While cooperation between India and Europe can only be on an upward trajectory, the question is how far and fast the curve will rise. The present path, defined by the first Modi term, will center around climate change and supporting existing multilateral bodies. India remains skeptical that any EU member state – despite the strategy paper calling for “a multipolar Asia” – has the will or means to constrain China. Washington and Tokyo will remain its primary strategic partners in Asia. Europe will assume India is too protectionist to help support the international trading system.

A negative scenario would hinge on the European response if a more orthodox president of the U.S. is elected next November. Europe’s leaders could return to transatlantic business as usual and roll back their cooperation efforts with lesser powers. Indian and European collaboration would potentially even regress to what it was five years ago, exacerbated by European uneasiness at Prime Minister Modi’s religious nationalism. New Delhi might then revert to its old policy of maintaining relations with a few European countries, ignoring Brussels and cutting Europe out of its strategy.

An optimistic scenario will depend on how much the Modi government is prepared to open up to trade. There are indications that New Delhi, recognizing the failure of five years of protectionism, plans to change tack on trade policy.
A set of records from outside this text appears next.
-- ==== Sys2Proof/Machine/VecMem.lean ====
section
/-!
DEFINITION. Vector memory, majors 0x20 to 0x26 and 0x28: loads, stores, gathers, scatters, scatter-adds, vector
atomics, charted streams and vpref (R220 to R241, R249 to R255).
-/
namespace Sys2Proof.Machine

/-! Elements in memory (R220, R222, R226, R229). -/

/-- The elements of one instruction: effective length, bytes each, whether they are nibbles, which are performed, the
address of each or the stop that finding it meets, and the reads that find addresses. -/
structure Access where
  n    : Nat
  sz   : Nat
  nib  : Bool
  on   : Nat → Bool
  addr : Nat → Except Stop Word
  aux  : List (Word × Nat)

/-- The located bytes of element `i` when every check passes (R252); `al` adds the alignment check of vamo. -/
def State.elemLocs (s : State) (need : Need) (al : Bool) (x : Access) (i : Nat) : Except Stop (List Loc) :=
  match x.addr i with
  | .error st => .error st
  | .ok ea => if al && ea.toNat % x.sz ≠ 0 then .error (Stop.plain 2 ea) else s.check s.aspace need ea x.sz

/-- stop(i) (R222): TVAL takes the element's address, or the entry's that could not be read (R240, R252). -/
def State.elemStop (s : State) (need : Need) (al : Bool) (x : Access) (i : Nat) : Option VStop :=
  if x.on i then
    match s.elemLocs need al x i with
    | .error st => some (VStop.mem i ((x.addr i).toOption.getD st.addr) st)
    | .ok _ => none
  else none

/-- The first of `m` elements from `i` that stops (R253). -/
def firstStop (f : Nat → Option VStop) : Nat → Nat → Option VStop
  | 0, _ => none
  | m + 1, i =>
    match f i with
    | some v => some v
    | none => firstStop f m (i + 1)

/-- The stop of an access. -/
def State.accessStop (s : State) (need : Need) (al : Bool) (x : Access) : Option VStop :=
  firstStop (s.elemStop need al x) x.n 0

/-- The byte ranges that an access touches, each with whether it writes: the reads that find addresses, and the elements. -/
def Access.ranges (x : Access) (write : Bool) : List (Bool × Nat × Nat) :=
  (x.aux.map fun e => (false, eaBounds e.1 e.2)) ++
    (buildFrom id x.n 0).filterMap fun i =>
      if x.on i then (match x.addr i with | .ok ea => some (write, eaBounds ea x.sz) | .error _ => none) else none

/-- The interlock entry of an instruction (R263): the bounding range of its elements in [0, n); one that wraps covers every
address. Its owner 0 is no job's number. -/
def Access.entry (x : Access) (write : Bool) : Interlock :=
  let rs := (buildFrom id x.n 0).filterMap fun i => (x.addr i).toOption.map fun ea => eaBounds ea x.sz
  { owner := 0, write := write, lo := rs.foldl (fun l r => min l r.1) (2 ^ 64 - 1), hi := rs.foldl (fun h r => max h r.2) 0
    known := true, bar := false }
Prime Minister Modi, for example, recently commissioned a report on improving India’s competitiveness and is using this as a template for his next wave of economic reforms. The report remains outside the public domain but is known to take a strong free-trade position

India is also increasingly conscious of the dangers of receding U.S. power in areas beyond hard security, such as energy security and financial markets. New Indian Foreign Minister Subrahmanyam Jaishankar, to the surprise of European diplomats, showed up at the United Nations multilateralism session last month and warned of the “Kindleberger trap” – a theory that international stability’s greatest threat will be the failure of middle powers to offer the global public goods once provided by the U.S. This is evidence that the ground is being laid for a post-Trump world if India, Europe and others can convert intent into action.